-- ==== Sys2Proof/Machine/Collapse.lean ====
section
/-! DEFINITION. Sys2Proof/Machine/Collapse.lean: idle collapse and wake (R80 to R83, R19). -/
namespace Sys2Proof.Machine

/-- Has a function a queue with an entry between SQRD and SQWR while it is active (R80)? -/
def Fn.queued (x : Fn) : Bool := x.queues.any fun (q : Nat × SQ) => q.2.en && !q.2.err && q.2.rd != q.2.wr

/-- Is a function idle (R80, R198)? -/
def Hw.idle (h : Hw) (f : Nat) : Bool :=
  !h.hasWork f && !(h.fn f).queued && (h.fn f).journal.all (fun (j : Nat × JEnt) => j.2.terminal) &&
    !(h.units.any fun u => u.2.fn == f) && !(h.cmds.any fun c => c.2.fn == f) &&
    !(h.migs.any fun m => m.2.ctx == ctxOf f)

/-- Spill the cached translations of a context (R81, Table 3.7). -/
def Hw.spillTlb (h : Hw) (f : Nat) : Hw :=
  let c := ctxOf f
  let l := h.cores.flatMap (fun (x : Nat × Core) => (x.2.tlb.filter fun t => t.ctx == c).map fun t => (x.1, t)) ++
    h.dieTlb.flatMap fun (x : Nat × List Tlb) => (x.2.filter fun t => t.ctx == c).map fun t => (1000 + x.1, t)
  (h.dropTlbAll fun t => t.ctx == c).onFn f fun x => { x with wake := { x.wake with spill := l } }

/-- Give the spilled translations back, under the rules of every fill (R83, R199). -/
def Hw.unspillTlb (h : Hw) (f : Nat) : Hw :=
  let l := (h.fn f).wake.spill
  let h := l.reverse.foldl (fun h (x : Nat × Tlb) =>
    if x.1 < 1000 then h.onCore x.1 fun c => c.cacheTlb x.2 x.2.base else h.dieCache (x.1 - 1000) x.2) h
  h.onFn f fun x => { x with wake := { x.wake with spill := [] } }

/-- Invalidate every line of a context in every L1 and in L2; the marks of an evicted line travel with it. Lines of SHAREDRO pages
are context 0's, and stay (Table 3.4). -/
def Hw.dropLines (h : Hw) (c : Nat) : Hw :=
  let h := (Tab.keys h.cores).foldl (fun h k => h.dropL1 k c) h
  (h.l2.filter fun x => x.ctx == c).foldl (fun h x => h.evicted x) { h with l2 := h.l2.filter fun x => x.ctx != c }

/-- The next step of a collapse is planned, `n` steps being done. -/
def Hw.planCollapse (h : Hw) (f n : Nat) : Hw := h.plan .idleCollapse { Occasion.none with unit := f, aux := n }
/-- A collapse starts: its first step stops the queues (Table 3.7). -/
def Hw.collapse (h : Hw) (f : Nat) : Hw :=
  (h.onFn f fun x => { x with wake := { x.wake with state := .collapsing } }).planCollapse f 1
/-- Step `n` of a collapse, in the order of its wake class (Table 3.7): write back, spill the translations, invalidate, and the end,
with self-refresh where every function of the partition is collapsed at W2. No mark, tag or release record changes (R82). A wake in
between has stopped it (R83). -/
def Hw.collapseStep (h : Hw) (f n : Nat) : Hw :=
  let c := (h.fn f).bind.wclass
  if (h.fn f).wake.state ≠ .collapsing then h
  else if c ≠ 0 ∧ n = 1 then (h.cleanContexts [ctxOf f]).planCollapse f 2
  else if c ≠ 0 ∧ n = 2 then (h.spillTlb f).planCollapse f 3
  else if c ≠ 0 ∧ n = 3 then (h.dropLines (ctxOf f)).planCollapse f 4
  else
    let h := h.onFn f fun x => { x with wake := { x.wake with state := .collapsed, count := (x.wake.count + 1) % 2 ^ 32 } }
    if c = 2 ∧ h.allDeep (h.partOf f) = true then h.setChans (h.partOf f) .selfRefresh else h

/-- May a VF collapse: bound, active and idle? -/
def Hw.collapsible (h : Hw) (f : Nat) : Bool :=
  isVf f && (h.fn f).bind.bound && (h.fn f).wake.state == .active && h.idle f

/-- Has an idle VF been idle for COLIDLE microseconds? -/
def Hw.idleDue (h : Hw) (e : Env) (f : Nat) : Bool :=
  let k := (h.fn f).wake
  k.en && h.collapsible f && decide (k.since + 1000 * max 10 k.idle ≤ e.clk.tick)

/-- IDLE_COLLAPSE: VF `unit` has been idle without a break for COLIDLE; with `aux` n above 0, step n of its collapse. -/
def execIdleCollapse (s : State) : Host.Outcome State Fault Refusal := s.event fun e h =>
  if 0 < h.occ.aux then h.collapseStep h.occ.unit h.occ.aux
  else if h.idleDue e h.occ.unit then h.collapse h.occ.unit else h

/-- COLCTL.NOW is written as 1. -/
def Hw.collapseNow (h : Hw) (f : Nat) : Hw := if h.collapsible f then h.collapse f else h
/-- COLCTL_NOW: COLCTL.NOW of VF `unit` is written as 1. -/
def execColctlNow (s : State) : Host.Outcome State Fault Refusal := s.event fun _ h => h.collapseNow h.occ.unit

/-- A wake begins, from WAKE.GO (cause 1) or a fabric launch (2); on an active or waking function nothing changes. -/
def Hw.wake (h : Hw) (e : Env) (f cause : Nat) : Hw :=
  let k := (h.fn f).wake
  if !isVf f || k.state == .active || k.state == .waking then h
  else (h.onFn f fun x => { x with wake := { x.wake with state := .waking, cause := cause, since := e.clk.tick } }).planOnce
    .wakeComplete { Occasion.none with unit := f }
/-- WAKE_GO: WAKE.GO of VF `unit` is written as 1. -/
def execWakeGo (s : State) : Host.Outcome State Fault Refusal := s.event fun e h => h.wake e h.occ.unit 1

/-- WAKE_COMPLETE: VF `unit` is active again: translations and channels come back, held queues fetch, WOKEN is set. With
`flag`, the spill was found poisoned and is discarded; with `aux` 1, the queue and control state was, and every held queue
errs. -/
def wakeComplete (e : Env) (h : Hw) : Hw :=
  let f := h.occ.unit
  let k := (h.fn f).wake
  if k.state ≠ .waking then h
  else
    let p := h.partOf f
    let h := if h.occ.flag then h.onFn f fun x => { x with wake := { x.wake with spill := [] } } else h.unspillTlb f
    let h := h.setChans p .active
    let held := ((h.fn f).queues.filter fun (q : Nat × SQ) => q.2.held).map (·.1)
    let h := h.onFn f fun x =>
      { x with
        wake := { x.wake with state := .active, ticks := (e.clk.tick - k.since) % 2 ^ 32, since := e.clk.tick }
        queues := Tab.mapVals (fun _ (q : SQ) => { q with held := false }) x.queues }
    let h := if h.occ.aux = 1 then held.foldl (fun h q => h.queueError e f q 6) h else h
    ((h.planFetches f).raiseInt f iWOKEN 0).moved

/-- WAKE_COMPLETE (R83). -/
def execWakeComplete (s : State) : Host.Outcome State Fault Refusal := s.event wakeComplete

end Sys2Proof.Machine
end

==

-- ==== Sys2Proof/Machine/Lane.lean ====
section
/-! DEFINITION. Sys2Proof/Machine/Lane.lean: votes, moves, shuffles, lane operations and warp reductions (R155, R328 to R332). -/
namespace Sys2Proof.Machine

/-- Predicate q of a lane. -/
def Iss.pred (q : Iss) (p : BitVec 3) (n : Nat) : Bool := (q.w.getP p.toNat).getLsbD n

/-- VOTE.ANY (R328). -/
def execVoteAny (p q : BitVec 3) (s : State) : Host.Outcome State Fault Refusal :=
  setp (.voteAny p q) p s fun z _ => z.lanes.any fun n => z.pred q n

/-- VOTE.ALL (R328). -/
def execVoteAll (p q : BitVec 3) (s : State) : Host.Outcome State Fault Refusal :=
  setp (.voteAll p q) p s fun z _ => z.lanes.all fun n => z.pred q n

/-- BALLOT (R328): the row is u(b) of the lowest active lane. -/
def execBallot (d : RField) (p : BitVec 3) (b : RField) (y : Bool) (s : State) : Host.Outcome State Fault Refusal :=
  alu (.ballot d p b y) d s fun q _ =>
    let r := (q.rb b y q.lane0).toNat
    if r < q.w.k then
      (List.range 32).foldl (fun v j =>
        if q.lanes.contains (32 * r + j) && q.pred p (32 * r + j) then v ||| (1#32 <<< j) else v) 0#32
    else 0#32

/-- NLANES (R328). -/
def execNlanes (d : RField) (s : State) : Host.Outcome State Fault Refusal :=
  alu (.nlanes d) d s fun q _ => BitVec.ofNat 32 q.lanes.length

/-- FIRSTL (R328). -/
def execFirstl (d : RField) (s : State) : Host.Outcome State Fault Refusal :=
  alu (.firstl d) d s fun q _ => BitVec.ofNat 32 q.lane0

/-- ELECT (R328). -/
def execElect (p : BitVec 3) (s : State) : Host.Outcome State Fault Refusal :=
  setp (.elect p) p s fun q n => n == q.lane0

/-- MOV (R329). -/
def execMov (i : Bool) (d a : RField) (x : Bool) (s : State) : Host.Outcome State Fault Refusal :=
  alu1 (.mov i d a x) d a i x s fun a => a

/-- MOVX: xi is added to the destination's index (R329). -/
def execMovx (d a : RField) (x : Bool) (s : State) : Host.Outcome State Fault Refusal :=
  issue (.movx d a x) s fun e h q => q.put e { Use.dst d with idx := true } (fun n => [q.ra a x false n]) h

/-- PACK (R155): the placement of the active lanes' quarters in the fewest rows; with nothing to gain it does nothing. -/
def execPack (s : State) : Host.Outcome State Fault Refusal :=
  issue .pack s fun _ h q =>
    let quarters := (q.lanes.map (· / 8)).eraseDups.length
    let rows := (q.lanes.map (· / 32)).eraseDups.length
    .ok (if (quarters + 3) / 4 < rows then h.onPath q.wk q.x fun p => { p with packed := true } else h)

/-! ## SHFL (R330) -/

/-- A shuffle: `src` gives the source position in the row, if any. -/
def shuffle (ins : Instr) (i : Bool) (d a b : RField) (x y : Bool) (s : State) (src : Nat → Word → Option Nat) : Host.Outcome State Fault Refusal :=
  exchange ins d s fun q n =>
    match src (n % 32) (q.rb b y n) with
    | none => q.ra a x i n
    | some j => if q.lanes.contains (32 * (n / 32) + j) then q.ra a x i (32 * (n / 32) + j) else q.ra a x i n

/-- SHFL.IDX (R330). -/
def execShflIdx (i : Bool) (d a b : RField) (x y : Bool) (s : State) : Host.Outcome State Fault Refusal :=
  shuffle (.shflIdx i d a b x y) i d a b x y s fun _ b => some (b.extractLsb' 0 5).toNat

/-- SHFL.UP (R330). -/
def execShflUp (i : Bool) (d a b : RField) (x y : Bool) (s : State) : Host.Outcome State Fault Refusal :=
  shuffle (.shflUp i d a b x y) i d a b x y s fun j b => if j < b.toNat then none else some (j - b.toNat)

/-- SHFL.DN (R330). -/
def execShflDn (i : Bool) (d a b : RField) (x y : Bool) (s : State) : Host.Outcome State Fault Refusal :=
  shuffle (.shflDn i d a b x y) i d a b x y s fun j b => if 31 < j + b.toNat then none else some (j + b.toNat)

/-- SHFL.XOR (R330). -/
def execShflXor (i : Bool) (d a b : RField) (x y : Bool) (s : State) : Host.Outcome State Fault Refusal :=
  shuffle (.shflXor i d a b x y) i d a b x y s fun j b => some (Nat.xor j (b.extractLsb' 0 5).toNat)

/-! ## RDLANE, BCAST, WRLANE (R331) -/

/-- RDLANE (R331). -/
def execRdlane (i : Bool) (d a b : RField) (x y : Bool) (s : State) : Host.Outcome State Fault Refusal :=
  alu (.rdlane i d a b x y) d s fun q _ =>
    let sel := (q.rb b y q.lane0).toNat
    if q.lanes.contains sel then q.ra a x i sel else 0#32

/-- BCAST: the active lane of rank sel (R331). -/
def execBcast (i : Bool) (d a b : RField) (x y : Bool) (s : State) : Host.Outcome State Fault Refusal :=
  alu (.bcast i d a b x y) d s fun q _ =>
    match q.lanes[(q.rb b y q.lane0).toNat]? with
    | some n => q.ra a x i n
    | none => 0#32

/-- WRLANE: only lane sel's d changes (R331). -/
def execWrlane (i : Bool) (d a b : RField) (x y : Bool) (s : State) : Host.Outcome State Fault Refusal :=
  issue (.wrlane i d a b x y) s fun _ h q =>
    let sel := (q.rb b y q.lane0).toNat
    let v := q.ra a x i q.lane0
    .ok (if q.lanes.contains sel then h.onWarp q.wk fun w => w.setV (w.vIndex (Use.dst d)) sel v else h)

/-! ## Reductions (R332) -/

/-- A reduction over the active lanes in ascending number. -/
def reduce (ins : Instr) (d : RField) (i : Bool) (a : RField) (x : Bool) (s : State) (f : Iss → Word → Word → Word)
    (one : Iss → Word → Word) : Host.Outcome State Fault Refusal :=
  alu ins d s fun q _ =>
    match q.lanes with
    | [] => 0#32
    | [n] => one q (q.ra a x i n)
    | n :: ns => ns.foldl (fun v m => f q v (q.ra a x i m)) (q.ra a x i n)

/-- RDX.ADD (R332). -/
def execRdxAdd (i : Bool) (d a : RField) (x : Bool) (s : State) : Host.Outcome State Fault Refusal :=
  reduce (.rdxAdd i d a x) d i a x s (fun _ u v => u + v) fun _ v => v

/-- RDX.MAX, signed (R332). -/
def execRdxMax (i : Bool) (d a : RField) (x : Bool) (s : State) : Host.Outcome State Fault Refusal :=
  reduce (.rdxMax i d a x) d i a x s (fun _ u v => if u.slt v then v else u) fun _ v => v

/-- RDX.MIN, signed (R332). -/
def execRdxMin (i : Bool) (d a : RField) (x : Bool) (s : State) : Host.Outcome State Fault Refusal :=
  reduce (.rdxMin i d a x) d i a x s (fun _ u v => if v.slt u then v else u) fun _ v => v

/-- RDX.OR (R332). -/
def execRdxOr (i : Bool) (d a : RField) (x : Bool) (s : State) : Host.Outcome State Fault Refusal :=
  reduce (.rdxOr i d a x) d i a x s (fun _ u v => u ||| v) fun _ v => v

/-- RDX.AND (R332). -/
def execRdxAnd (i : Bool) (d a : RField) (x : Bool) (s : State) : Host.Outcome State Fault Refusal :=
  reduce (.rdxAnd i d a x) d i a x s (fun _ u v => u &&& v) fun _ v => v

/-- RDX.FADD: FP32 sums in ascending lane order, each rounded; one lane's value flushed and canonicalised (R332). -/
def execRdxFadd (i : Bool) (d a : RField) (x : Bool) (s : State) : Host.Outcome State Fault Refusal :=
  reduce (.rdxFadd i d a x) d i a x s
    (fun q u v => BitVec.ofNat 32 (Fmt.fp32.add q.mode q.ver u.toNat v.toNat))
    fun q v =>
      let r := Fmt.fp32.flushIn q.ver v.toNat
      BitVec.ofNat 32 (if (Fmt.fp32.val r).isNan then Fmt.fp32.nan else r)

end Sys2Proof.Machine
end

» Work required:
The answer consists of the lines above that include the word "List", each copied exactly.

» Answer space:
    h.dieTlb.flatMap fun (x : Nat × List Tlb) => (x.2.filter fun t => t.ctx == c).map fun t => (1000 + x.1, t)
      (List.range 32).foldl (fun v j =>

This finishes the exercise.